No mesmo dia 17 de julho, enquanto era realizada a coletiva na ALEMG, foi realizado pelo MST um bloqueio na rodovia BR-381, na altura da localidade de Santa Terezinha, no município de Itatiaiuçu, com objetivo de denunciar o despejo iminente. Apesar de haver três agravos pedindo a suspensão do despejo, ainda a serem julgados na Vara Agrária de Minas Gerais, o judiciário insistia em efetivar a retirada das famílias. Para Silvio Neto, da Direção Estadual do MST, o conflito que ameaçava as famílias era responsabilidade do Estado.
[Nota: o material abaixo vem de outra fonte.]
-- ==== Sys2Proof/Machine/Step.lean ====
section
/-! DEFINITION. One step of the block: one host step or one core step (92_eei_decisions.md D35; 20_memory.md R97). -/

namespace Sys2Proof.Machine

/-- The core step in state D_TOKEN (44_decoder.md R233): the success exit at the end of the stream, else the token at
the read pointer is read and executed, or its error is raised. -/
def tokenStep (s : State) : Result :=
  if atEnd s then .next (decodeExit s)
  else
    match fetchToken s with
    | .ok i _ _ => exec i (tick s)
    | .err e used => .next (tokenError e used (tick s))

/-- One core step (10_state.md R31): none while IDLE, where the block waits and its state stays (60_exceptions.md
R327; log 5). -/
def coreStep (s : State) : Result :=
  match s.dp.fsm with
  | .idle => .next s
  | .eToken => encoderStep s
  | .dToken => tokenStep s
  | .dCopy => .next (copyStep s)

/-- One host step: the oldest of the host's steps still to come (45_host_interface.md). -/
def hostStep (s : State) : Result :=
  match s.hostQ with
  | [] => .next s
  | a :: rest =>
    match decodeAction a with
    | .ok i => exec i { s with hostQ := rest }
    | .error e => .refused (.notAnOperation e)

/-- One sub-block operation presented by its internal code (30_encoding.md R128; log 7). -/
def unitStep (u : UnitWord) (s : State) : Result :=
  match decodeUnit u with
  | .ok i => exec i { s with unitOp := none }
  | .error e => .refused (.notAnOperation e)

/-- One step. A build that is not well-formed has none (00_scope.md R18). -/
def step (s : State) : Host.Outcome State Fault Refusal :=
  if s.par.wf then
    match s.unitOp with
    | some u => unitStep u s
    | none =>
      match nextAgent s with
      | .host => hostStep (takeTurn s)
      | .core => coreStep (takeTurn s)
  else .refused .illFormedBuild

/-- `s` with the word of opcode_table.json stored where `step` fetches its next instruction: a CMD word as the host's
next step, an internal code as the operation presented, a token as the head of the stream of a running DECODE
(log 5, log 8). A word that is none of these is not stored. -/
def State.withFetchWord (s : State) (nbits w : Nat) : State :=
  match tableEncoding nbits w with
  | some e => present e s
  | none => s

end Sys2Proof.Machine
end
“O mesmo Estado que liberta um criminoso e o coloca em sua mansão é o que decide retirar as famílias da terra e despejá-las sem apontar para onde poderiam ir”, denunciou em entrevista para o portal Intersindical
Silvio Neto também destacou que não bastava a suspensão do despejo, era preciso resolver a questão agrária: “A MMX é uma massa falida, que possui cerca de oito mil hectares na região metropolitana, grande parte abandonados. Ela deveria vender a terra, até como parte de sua recuperação econômica, cabe ao Governo de Minas Gerais comprá-la para assentar as famílias.”
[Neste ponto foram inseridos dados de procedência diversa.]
-- ==== Sys2Proof/Certificates/Slice0/Obligations.lean ====
section
/-! DEFINITION. The statements for the provers. Each says in its docstring which rule of spec/ it formalises; a
statement that rests on a choice of the model says so and names the log entry. -/

open Sys2Proof Sys2Proof.Machine

/-! ## Reset -/

/-- 10_state.md R56: after reset the core is IDLE, every host register reads 0, CAP_* read the build's parameters and
FEATURES the word of R52, and no buffer holds a value. (The datapath registers' values and the build are the model's own:
log 1, log 2; nothing is said of them.) -/
def Obligations.ResetRegistersReadAsSpecified : Prop :=
  State.reset.dp.fsm = .idle ∧
  (∀ a ∈ ([0x00, 0x04, 0x08, 0x0C, 0x10, 0x14, 0x18, 0x1C, 0x20, 0x24] : List (BitVec 8)),
    regValue State.reset a = 0) ∧
  regValue State.reset 0x28 = BitVec.ofNat 32 State.reset.par.wMax ∧
  regValue State.reset 0x2C = BitVec.ofNat 32 State.reset.par.laMax ∧
  regValue State.reset 0x30 = BitVec.ofNat 32 State.reset.par.inCap ∧
  regValue State.reset 0x34 = BitVec.ofNat 32 State.reset.par.outCap ∧
  regValue State.reset 0x38 = BitVec.ofNat 32 State.reset.par.bsCap ∧
  regValue State.reset 0x3C =
    BitVec.ofNat 32 (State.reset.par.lenW * 256 + if State.reset.par.scope = .overlap then 1 else 0) ∧
  State.reset.inb = [] ∧ State.reset.bs = [] ∧ State.reset.outb = []

/-- 70_reset_and_hazards.md R330, R331: RESET, at any time, makes the core IDLE and every host register its reset
value, frees every datapath register (the free values of log 3; the zeros of log 2 are State.reset's alone) and every
buffer, records no error, and leaves the constants as they were. That the build and the host's side (`hostQ`, `sched`,
`rdata`) stay as they are is the model's choice, log 14. -/
def Obligations.ResetAbandonsCommand : Prop :=
  ∀ s : State, ∃ t : State,
    exec .reset s = .next t ∧ t.dp.fsm = .idle ∧
    (∀ a ∈ ([0x00, 0x04, 0x08, 0x0C, 0x10, 0x14, 0x18, 0x1C, 0x20, 0x24] : List (BitVec 8)), regValue t a = 0) ∧
    (∀ a ∈ ([0x28, 0x2C, 0x30, 0x34, 0x38, 0x3C] : List (BitVec 8)), regValue t a = regValue s a) ∧
    t.dp = freeDp s.par s.draws ∧
    t.inb = [] ∧ t.bs = [] ∧ t.outb = [] ∧
    t.par = s.par ∧ t.hostQ = s.hostQ ∧ t.sched = s.sched ∧ t.rdata = s.rdata

/-! ## Commands -/

/-- 45_host_interface.md R261: NOP does nothing. -/
def Obligations.NopChangesNothing : Prop := ∀ s : State, exec .nop s = .next s

/-- 43_encoder.md R201 with the acceptance of 45_host_interface.md R262: under a legal configuration and an input that
fits IN, ENCODE written while IDLE loads the snapshot, clears cursor, write pointer, STATUS and the error context, and
changes nothing else. -/
def Obligations.EncodeStartLoadsSnapshot : Prop :=
  ∀ s : State, s.dp.fsm = .idle →
    1 ≤ s.reg.windowSize.toNat → s.reg.windowSize.toNat ≤ s.par.wMax →
    2 ≤ s.reg.lookaheadCap.toNat → s.reg.lookaheadCap.toNat ≤ s.par.laMax →
    s.reg.inLen.toNat ≤ s.par.inCap →
    ∃ cow : BitVec 6, ∃ cmo : Word,
      cow.toNat = bitlen (s.reg.windowSize.toNat - 1) ∧
      cmo.toNat = min s.reg.windowSize.toNat (2 ^ cow.toNat - 1) ∧
      exec .encode s = .next
        { s with
          dp :=
            { s.dp with
              cw := s.reg.windowSize, cla := s.reg.lookaheadCap, cow := cow, cmo := cmo, cn := s.reg.inLen
              cur := 0, wptr := 0, fsm := .eToken }
          reg :=
            { s.reg with
              status := { busy := true, done := false, err := false, errCode := 0 }
              errBitpos := 0, errBytepos := 0 } }

/-- 44_decoder.md R231 with the acceptance of 45_host_interface.md R263: the same for DECODE and a stream that fits
BS; OUT_LEN is cleared too. -/
def Obligations.DecodeStartLoadsSnapshot : Prop :=
  ∀ s : State, s.dp.fsm = .idle →
    1 ≤ s.reg.windowSize.toNat → s.reg.windowSize.toNat ≤ s.par.wMax →
    2 ≤ s.reg.lookaheadCap.toNat → s.reg.lookaheadCap.toNat ≤ s.par.laMax →
    s.reg.bsLen.toNat ≤ s.par.bsCap →
    ∃ cow : BitVec 6, ∃ cmo : Word,
      cow.toNat = bitlen (s.reg.windowSize.toNat - 1) ∧
      cmo.toNat = min s.reg.windowSize.toNat (2 ^ cow.toNat - 1) ∧
      exec .decode s = .next
        { s with
          dp :=
            { s.dp with
              cw := s.reg.windowSize, cla := s.reg.lookaheadCap, cow := cow, cmo := cmo, cn := s.reg.bsLen
              rptr := 0, olen := 0, fsm := .dToken }
          reg :=
            { s.reg with
              status := { busy := true, done := false, err := false, errCode := 0 }
              outLen := 0, errBitpos := 0, errBytepos := 0 } }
Segundo o Dr. Carlos Alberto Torezani, advogado popular que acompanhou o caso, o pedido de reintegração de posse sequer partiu da empresa, que entrou posteriormente nos autos: “Quem iniciou o processo foi o casal José Pinto de Melo e Cleide Pedrosa, irmã de Carlaile Pedrosa, ex-prefeito de Betim pelo [Partido da Social Democracia Brasileira] PSDB. As autoridades alegam um suposto contrato de arrendamento para criação de gado, o que configura um incidente de falsidade nos autos, porque não há provas deste fato. Não há atividade pecuária naquela fazenda há pelo menos 12 anos.”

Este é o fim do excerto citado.